### TASK STATEMENT
Count up the lines of the data below that contain the string "exact", then give only the total.

[Stored items]
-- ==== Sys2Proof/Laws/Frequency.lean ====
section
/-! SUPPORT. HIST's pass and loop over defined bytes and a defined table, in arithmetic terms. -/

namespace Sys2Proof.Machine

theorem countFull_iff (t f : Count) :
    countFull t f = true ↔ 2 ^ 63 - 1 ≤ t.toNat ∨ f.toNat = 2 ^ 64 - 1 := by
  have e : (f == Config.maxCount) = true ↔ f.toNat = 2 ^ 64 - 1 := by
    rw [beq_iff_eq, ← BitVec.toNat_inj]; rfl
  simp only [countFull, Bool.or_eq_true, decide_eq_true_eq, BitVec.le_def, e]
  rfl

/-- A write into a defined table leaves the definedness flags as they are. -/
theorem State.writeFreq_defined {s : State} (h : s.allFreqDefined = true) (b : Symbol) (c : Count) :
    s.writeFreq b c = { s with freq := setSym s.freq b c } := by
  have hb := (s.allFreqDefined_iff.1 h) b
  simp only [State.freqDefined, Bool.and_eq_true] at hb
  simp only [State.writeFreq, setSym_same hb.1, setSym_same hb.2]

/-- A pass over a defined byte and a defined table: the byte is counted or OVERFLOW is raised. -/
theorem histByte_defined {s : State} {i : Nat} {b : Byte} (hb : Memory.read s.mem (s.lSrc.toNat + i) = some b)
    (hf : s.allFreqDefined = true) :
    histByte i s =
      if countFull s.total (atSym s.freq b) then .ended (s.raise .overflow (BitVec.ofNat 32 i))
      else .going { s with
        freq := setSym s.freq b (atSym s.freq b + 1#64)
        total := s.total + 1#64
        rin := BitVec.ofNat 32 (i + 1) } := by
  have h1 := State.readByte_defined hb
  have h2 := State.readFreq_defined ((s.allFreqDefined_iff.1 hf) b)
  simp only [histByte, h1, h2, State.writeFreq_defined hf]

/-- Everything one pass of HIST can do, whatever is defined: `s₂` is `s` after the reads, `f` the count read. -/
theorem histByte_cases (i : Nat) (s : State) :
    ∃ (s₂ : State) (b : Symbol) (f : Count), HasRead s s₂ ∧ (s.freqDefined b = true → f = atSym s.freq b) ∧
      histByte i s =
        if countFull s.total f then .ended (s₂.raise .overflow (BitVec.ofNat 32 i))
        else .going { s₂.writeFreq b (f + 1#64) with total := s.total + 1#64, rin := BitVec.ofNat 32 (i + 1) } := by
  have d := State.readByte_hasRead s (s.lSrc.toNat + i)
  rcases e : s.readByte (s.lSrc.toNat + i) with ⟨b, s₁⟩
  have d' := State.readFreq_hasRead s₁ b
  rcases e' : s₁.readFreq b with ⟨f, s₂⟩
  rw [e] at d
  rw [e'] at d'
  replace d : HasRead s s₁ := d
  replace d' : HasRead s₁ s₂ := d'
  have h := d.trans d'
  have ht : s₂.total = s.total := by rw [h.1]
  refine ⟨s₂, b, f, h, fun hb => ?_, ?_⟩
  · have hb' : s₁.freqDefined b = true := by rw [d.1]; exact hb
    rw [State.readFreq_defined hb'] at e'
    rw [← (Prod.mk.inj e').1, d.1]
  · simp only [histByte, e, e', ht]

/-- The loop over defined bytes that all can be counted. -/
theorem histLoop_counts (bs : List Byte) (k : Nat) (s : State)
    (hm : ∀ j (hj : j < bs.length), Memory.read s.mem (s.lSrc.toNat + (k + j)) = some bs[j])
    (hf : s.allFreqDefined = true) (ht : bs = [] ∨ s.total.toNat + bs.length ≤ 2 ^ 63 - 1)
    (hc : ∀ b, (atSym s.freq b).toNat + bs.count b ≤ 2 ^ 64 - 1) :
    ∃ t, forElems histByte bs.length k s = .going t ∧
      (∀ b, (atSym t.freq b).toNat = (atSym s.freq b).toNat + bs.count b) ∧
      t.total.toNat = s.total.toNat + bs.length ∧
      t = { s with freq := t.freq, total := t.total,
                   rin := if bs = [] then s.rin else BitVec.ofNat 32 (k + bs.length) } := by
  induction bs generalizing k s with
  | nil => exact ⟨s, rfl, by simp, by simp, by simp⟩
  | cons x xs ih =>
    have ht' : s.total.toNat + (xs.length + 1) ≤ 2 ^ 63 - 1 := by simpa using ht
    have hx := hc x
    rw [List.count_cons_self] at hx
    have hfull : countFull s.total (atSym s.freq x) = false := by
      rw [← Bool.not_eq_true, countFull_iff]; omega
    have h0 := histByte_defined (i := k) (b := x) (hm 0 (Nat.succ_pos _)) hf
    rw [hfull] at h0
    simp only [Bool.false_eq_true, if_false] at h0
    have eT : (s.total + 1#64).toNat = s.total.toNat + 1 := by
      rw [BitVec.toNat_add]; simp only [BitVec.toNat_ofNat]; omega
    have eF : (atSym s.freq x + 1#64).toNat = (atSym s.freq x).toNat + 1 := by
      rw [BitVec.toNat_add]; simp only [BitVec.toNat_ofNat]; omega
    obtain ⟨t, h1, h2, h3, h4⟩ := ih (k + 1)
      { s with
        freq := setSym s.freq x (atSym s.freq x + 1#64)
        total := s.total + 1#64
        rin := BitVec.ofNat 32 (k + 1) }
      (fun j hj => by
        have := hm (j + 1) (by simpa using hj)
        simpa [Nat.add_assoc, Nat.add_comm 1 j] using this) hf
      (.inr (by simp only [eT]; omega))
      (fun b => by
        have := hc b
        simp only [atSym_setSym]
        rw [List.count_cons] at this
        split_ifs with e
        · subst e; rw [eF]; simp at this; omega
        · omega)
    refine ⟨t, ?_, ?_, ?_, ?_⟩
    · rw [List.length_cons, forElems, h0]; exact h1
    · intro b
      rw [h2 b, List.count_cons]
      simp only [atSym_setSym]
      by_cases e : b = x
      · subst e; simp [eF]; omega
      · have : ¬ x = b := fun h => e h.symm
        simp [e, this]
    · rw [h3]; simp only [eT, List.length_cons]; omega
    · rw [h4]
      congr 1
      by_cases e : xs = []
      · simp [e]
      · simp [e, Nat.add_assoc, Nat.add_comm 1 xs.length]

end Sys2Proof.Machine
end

### ANSWER SECTION
3